We'll be fully e-commerce enabled on that website and we'll be executing what is really a unique marketing model with direct mail, email and online advertising. And that will be fully operational in the second quarter as well. So the products are great value. We have a product line extension that we're familiar with, it's getting launched and as that product shows up in the first quarter, retail traction should commence.
So you’ll be -- so the Stone & Leigh will be seeing retail floors kind of in the similar time as the adult line. Did I hear that correctly?
Yeah. It's already hit a few retail floors, but it's going to really start to expand as you get in to the second quarter.

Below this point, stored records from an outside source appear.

-- ==== Sys2Proof/Machine/Flags.lean ====
section
/-! DEFINITION. The STATUS flags, computed and stored, the interrupt line, and the writes that clear flags (10_state.md R22, R37; 60_exceptions.md R127). -/

namespace Sys2Proof.Machine

/-- STATUS.BUSY: 1 while a command runs (10_state.md R22). -/
def State.busy (s : State) : Bool :=
  match s.mode with
  | .idle => false
  | .busy _ => true

/-- STATUS.ERR "equals (ERRCODE != 0) at all times" (10_state.md R22). -/
def State.err (s : State) : Bool := s.errcode != 0#8

/-- The interrupt output: IRQ_EN and DONE, at every point (60_exceptions.md R127). -/
def State.irq (s : State) : Bool := s.irqEn && s.done

/-- A flag in bit `k` of a word. -/
def flagBit (k : Nat) (b : Bool) : Word := if b then BitVec.twoPow 32 k else 0#32

/-- The STATUS word with TREE_VALID and HDR_VALID reading as `tv` and `hv` (10_state.md R22): bit 0 BUSY, 1 DONE, 2 ERR, 3 REJ,
4 TREE_VALID, 5 HDR_VALID, 11:8 OPC, the rest 0. -/
def statusWord (s : State) (tv hv : Bool) : Word :=
  flagBit 0 s.busy ||| flagBit 1 s.done ||| flagBit 2 s.err ||| flagBit 3 s.rej ||| flagBit 4 tv ||| flagBit 5 hv
    ||| (s.opc.setWidth 32 <<< 8)

/-- A write of `v` to STATUS: clears DONE when v[1] = 1 and REJ when v[3] = 1, nothing else; accepted while BUSY too
(10_state.md R22). It is also the host's return from a failure, the `ACK` of 30_encoding.md R72 (60_exceptions.md R128, R131). -/
def writeStatus (v : Word) (s : State) : State :=
  { s with done := s.done && !v.getLsbD 1, rej := s.rej && !v.getLsbD 3 }

/-- STATUS.REJ <- 1 and nothing else: a write rejected because BUSY = 1 (40_command_control.md R76, 60_exceptions.md R133). -/
def rejectWrite (s : State) : State := { s with rej := true }

end Sys2Proof.Machine
end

Okay. And you mentioned that you're -- in the adult line, you're going to be stocking some inventory in your warehouse. Can you talk a little bit, I guess domestically, can you talk a little bit about what your philosophy is with that, any details you can give will be great?
I’m not sure I understand where you've come from there.
You said that you’ll see stock in your warehouse, and I’m just trying to understand what you're saying there.
Oh, yeah, sorry. It's -- when you go for as long as we have constructing a factory here over the last six months and your customers order something from 2015 and haven't seen stock on it yet, they doubt you a little bit, they haven't know about this factory. Now, they know about it, it's very understandable to them. They're excited about actually not dealing with the middleman, but dealing with the true manufacturer and that's what they're doing when they're buying from Stanley out of Starwood, because it's our management team on the ground and in that factory, managing the processes. So when they see, they kind of see the products in the warehouse, whether that be domestic warehousing or Asia warehousing, that's what they need to see and that gives them great confidence.
Got it. All right. Thank you very much.
Thank you. [Operator Instructions] Okay. It doesn't appear that we have any further questions. I'd like to turn it back over to management for any additional comments.
Thanks, Manny. I do want to thank Dillard Watt for your question. I want to reiterate our belief in the company's plans to depreciate our receipts, that's extremely important. I think we're going to see lower lead times, more consistent quality and better product value like we've already seen and customers are excited about this, because they’re excited anytime they can deal directly with the factory and they know that the people they're talking to have some trouble over those things. We have lot of opportunities ahead in attracting what is really an elusive millennial consumer for many of our customers and traditional channels and we just got to execute our overseas operations, plans and everything to produce growth that Stanley should begin fall into place. So we thank you a lot. We're looking forward to the future. Hope you have a great day. Thanks, Manny.
Thank you. And ladies and gentlemen, this does conclude today's teleconference. You may disconnect your lines at this time. Thank you for your participation and have a wonderful day.